Jamie hasn’t been able to work her job regularly for some time, though her employer has held her position for her.
“I have a great boss who lets me do what I can when I can,” Jamie says. “But we’ve basically cut from two jobs to one, but still have the mortgage, car, food and medications. And there have been more three-hour drives, hotel stays, and travel expenses than we can count.
“The fundraisers have really helped us to survive.”
Meanwhile, the Brazils are learning to adapt to a new “normal.”
“”We’re still trying to figure out what ‘normal’ is going to be,” Jamie says. “But they’re both doing really well. We really couldn’t have gotten a better outcome.
“Hayden’s still having to wear a mask in public, which is interesting with a 2-year-old. We’ve tried to make it like dress-up, to try to make it ‘cool.'”

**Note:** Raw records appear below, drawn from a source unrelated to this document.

/-! Meanings. -/

/-- COLD_START. -/
def execColdStart (p : Straps) (s : State) : Answer := kept s (s.coldStart p)
/-- WARM_RESET. -/
def execWarmReset (cause : Nat) (hold : Bool) (s : State) : Answer := kept s (s.warmReset cause hold)
/-- POWER_FAIL_WARNING. -/
def execPowerFailWarning (s : State) : Answer := kept s (s.powerFail false)
/-- WARNING_RELEASE. -/
def execWarningRelease (s : State) : Answer := kept s s.warningRelease
/-- BROWNOUT. -/
def execBrownout (s : State) : Answer := kept s (s.powerFail true)
/-- VAO_SWITCHED. -/
def execVaoSwitched (toBkp : Bool) (s : State) : Answer := kept s (s.vaoSwitch toBkp)
/-- VAO_SINGLE. -/
def execVaoSingle (inp : Nat) (s : State) : Answer := kept s (s.vaoSingle inp)
/-- VAO_LOSS. -/
def execVaoLoss (s : State) : Answer := kept s s.vaoLoss
/-- FLASH_OWN_N. -/
def execFlashOwnN (low : Bool) (s : State) : Answer := kept s (s.flashOwnN low)
/-- ROM. -/
def execRom (r : RomRes) (s : State) : Answer := kept s (s.romStage r)
/-- LOADER. -/
def execLoader (r : LoaderRes) (s : State) : Answer := kept s (s.loaderStage r)
/-- POST. -/
def execPostStage (r : PostRes) (s : State) : Answer := kept s (s.postStage r)
/-- RESTORE. -/
def execRestore (s : State) : Answer := kept s s.restoreStage
/-- REPLAY. -/
def execReplay (s : State) : Answer := kept s s.replayStage
/-- LINKS. -/
def execLinks (s : State) : Answer := kept s s.linksStage

end Sys2Proof.Machine
end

Meanwhile, Adam’s siblings have expressed a lot more admiration for him than he probably could have imagined growing up with them.
“When I think about Adam as a middle and high schooler, I’m just speechless,” Kristi Denison says. “Who would have thought he would be where he is now and done the amazing things he has done? Just to have turned out to be the awesome dad that he is.
“I will go down this July to see them as I have for the last two years, but this time will be so different. Hayden already looks completely different than she did, and I haven’t seen her walk or talk yet. I am so excited to see this new little person.”
Adam says that, beyond the obvious, the biggest benefit has been to his relationship with his wife.
“I feel closer to Jamie because of everything we have been through together these past two years,” he says. “Other than tha
t, I don’t think much of anything has changed.”
And while Jamie doesn’t look forward to the day when Adam is deployed again, she does so with a new perspective.
“Never a million years did I think it would have been possible,” she says. “But his being deployed didn’t hold a candle through what we’ve been through. Deployment was scary and horrible, but watching your daughter fight for her life trumps everything.”